## [YOUR ASSIGNMENT]
Only the lines from the top of the data through the one with "def fInexact : BitVec 32 := 16" are to be written out, each exactly as it stands.

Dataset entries
☆ ☆ ☆

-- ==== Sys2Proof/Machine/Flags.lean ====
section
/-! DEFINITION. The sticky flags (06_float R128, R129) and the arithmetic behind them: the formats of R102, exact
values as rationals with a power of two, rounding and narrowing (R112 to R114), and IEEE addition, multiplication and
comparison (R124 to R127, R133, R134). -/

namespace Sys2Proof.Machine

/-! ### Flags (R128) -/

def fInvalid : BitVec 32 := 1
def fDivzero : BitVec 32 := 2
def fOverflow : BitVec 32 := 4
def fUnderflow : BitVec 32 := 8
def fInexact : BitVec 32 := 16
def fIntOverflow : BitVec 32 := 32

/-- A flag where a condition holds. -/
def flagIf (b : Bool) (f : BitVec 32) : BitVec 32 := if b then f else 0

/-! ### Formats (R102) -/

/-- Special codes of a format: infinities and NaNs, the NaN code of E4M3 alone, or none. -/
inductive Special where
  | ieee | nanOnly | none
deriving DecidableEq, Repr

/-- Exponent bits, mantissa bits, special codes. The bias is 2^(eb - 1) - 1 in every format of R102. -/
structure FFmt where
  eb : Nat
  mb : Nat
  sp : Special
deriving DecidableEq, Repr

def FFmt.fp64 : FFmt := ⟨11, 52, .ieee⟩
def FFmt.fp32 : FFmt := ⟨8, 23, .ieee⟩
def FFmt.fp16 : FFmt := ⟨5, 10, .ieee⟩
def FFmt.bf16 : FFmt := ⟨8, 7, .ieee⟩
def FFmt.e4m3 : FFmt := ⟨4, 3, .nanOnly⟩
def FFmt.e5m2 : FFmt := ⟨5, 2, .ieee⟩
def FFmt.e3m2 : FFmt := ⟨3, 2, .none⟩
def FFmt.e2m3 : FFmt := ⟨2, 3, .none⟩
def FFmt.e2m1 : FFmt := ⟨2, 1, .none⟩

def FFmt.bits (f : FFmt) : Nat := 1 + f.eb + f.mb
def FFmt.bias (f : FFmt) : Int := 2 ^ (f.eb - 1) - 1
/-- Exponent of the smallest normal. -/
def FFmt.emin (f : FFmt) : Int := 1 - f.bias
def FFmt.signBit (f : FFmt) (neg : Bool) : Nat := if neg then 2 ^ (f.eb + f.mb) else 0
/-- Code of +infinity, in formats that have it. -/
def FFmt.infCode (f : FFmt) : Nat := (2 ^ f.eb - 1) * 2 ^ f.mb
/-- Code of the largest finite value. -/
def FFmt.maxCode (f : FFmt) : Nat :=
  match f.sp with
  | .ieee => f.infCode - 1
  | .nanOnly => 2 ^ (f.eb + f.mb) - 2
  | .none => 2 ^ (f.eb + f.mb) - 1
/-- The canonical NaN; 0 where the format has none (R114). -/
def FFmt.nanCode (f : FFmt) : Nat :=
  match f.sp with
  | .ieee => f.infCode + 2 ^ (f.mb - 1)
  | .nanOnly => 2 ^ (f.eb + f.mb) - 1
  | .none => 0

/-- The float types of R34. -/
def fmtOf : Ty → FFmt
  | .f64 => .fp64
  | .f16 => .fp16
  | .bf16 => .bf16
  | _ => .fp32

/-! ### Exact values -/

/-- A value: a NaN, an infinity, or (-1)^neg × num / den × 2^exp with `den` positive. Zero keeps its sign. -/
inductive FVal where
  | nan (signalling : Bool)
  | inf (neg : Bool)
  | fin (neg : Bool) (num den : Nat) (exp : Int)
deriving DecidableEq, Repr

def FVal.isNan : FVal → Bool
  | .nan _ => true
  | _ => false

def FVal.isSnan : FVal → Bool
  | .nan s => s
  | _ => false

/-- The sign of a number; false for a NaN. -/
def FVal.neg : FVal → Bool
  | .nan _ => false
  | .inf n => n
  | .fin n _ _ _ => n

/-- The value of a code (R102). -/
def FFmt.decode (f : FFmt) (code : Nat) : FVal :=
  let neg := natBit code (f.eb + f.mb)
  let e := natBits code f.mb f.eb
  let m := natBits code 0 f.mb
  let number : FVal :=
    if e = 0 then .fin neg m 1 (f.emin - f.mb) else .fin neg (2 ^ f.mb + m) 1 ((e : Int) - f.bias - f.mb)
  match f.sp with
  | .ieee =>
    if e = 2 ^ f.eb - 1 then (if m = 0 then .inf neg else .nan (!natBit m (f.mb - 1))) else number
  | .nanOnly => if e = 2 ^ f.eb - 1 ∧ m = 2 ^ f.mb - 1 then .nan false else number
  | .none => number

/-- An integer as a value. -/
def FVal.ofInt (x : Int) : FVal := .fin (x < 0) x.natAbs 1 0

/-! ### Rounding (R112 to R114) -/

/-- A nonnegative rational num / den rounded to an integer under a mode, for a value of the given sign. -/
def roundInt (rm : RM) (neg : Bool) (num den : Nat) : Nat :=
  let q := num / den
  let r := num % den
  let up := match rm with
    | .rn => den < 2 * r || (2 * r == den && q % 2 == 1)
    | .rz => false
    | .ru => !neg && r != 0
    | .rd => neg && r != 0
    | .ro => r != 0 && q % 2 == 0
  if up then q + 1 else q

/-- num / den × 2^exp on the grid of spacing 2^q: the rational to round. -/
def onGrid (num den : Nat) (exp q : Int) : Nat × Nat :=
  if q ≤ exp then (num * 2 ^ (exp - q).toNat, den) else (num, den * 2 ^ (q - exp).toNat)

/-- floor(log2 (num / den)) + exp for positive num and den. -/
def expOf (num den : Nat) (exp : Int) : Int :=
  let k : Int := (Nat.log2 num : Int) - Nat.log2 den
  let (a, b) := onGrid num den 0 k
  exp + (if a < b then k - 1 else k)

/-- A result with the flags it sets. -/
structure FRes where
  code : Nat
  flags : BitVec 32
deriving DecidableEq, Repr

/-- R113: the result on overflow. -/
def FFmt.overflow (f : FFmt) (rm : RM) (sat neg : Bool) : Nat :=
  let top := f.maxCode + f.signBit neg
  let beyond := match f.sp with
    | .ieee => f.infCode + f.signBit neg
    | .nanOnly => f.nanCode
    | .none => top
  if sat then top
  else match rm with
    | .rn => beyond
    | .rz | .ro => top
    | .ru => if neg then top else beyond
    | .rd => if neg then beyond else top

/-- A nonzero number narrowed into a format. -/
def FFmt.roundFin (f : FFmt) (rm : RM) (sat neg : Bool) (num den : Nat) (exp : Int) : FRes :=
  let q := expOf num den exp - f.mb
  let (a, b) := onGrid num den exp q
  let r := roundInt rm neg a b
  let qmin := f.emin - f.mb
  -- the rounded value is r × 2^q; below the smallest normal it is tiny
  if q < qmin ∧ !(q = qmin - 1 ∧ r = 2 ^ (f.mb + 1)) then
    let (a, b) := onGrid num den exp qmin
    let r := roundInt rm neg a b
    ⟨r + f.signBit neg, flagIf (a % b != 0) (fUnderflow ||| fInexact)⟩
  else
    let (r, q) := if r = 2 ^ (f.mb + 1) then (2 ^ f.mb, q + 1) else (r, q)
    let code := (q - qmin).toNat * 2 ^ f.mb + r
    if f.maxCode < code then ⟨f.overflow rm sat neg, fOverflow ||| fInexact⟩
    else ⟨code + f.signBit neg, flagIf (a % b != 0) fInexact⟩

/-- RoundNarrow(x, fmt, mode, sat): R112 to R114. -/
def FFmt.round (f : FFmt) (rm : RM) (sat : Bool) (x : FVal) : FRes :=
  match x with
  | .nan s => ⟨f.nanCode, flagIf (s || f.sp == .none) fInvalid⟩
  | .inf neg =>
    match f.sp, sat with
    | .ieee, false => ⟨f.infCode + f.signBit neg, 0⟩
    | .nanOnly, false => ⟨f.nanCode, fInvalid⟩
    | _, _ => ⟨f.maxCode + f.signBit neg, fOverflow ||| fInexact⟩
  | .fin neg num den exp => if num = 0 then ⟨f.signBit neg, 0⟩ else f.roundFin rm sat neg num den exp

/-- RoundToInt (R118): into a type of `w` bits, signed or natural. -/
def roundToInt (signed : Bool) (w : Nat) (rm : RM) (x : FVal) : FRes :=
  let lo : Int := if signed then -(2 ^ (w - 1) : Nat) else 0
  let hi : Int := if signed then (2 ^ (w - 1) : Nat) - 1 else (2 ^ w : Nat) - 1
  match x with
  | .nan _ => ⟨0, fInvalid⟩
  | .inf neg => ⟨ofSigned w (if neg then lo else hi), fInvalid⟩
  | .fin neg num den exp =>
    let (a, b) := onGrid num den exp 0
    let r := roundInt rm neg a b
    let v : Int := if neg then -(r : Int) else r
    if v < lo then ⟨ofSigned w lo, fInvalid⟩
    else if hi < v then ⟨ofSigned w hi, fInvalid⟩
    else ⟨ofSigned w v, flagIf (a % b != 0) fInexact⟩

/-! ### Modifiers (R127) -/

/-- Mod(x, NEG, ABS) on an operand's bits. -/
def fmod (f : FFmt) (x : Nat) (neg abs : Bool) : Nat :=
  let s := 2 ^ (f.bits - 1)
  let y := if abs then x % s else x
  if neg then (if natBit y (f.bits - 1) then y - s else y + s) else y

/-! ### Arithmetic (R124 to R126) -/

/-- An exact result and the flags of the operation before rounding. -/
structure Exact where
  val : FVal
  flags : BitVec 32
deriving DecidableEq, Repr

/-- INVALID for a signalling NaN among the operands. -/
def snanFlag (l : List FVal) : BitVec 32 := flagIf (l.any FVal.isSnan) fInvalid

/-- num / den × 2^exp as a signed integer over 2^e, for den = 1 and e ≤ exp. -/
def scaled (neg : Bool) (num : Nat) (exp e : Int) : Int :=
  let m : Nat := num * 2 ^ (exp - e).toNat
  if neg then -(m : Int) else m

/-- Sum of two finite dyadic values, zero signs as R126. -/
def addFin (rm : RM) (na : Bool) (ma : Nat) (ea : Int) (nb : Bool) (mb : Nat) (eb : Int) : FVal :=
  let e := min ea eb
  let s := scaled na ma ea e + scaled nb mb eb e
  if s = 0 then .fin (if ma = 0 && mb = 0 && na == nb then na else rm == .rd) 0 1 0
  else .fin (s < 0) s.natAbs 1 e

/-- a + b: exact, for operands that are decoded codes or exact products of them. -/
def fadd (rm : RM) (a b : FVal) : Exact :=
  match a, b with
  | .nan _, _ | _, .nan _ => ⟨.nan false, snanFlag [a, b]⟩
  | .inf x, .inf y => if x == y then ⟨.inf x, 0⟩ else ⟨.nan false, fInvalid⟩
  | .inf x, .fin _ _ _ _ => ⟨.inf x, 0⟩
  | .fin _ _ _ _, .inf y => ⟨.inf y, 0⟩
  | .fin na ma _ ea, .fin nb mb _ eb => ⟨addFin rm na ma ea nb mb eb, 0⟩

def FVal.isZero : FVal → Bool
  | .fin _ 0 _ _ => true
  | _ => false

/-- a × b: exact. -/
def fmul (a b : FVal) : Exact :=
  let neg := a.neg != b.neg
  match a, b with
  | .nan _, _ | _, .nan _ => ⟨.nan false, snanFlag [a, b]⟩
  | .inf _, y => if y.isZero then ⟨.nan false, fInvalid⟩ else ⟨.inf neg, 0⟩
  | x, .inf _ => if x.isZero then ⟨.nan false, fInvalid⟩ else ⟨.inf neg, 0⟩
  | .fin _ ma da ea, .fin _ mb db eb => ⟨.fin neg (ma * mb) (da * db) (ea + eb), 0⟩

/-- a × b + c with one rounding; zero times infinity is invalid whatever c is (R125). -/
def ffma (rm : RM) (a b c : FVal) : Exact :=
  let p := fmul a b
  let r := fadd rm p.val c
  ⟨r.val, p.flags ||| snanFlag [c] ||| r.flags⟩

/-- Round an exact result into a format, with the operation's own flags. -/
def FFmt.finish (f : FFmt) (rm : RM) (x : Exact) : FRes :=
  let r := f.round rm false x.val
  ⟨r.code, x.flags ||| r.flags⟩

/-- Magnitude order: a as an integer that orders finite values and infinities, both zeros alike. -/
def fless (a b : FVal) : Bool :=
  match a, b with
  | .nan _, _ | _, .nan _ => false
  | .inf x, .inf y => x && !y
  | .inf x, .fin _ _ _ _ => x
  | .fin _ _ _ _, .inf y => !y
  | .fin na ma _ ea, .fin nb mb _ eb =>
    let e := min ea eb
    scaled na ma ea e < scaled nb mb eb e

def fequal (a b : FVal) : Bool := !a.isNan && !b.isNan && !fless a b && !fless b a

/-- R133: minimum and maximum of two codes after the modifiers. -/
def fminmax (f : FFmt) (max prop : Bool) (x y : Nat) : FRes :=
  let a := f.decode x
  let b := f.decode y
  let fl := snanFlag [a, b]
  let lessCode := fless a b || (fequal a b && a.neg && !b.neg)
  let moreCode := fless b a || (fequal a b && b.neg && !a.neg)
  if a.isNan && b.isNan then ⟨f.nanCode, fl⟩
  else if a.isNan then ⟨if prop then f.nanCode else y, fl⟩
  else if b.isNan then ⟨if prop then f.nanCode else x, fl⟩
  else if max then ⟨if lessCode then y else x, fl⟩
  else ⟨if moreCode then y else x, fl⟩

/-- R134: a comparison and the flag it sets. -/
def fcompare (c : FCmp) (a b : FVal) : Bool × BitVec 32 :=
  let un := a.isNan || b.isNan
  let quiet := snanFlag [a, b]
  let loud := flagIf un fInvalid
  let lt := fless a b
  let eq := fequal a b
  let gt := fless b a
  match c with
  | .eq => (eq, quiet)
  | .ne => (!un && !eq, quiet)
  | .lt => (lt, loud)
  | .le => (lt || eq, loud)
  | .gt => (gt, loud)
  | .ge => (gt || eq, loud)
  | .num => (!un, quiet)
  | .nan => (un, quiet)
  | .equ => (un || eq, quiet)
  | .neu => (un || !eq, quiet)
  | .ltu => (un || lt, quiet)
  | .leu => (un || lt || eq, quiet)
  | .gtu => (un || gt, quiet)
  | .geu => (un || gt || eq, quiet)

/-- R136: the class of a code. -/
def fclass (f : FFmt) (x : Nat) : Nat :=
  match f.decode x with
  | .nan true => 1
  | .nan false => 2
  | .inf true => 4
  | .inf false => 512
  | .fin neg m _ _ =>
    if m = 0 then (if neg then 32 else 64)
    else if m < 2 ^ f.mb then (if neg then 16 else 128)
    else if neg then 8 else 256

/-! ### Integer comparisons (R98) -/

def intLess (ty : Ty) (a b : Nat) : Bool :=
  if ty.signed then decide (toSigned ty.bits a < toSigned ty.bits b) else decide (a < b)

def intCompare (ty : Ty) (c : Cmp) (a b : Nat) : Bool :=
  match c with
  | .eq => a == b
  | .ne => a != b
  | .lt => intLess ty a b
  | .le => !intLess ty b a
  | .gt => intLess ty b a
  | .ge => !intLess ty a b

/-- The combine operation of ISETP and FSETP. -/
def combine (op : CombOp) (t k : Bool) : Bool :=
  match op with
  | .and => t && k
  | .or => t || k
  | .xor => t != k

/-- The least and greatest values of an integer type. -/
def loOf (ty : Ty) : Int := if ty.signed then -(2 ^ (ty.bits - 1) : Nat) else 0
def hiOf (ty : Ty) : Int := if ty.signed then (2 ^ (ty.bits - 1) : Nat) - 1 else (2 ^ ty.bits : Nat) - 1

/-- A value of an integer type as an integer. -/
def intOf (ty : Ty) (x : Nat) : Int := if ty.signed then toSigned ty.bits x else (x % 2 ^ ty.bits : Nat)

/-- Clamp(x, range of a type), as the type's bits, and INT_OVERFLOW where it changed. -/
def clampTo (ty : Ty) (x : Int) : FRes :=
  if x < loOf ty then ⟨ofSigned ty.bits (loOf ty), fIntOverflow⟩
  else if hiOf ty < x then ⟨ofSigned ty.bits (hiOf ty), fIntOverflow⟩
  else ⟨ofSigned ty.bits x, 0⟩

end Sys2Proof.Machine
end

☆ ☆ ☆

## [WRITTEN ANSWER]
-- ==== Sys2Proof/Machine/Flags.lean ====
section
/-! DEFINITION. The sticky flags (06_float R128, R129) and the arithmetic behind them: the formats of R102, exact
values as rationals with a power of two, rounding and narrowing (R112 to R114), and IEEE addition, multiplication and
comparison (R124 to R127, R133, R134). -/

namespace Sys2Proof.Machine

/-! ### Flags (R128) -/

def fInvalid : BitVec 32 := 1
def fDivzero : BitVec 32 := 2
def fOverflow : BitVec 32 := 4
def fUnderflow : BitVec 32 := 8
def fInexact : BitVec 32 := 16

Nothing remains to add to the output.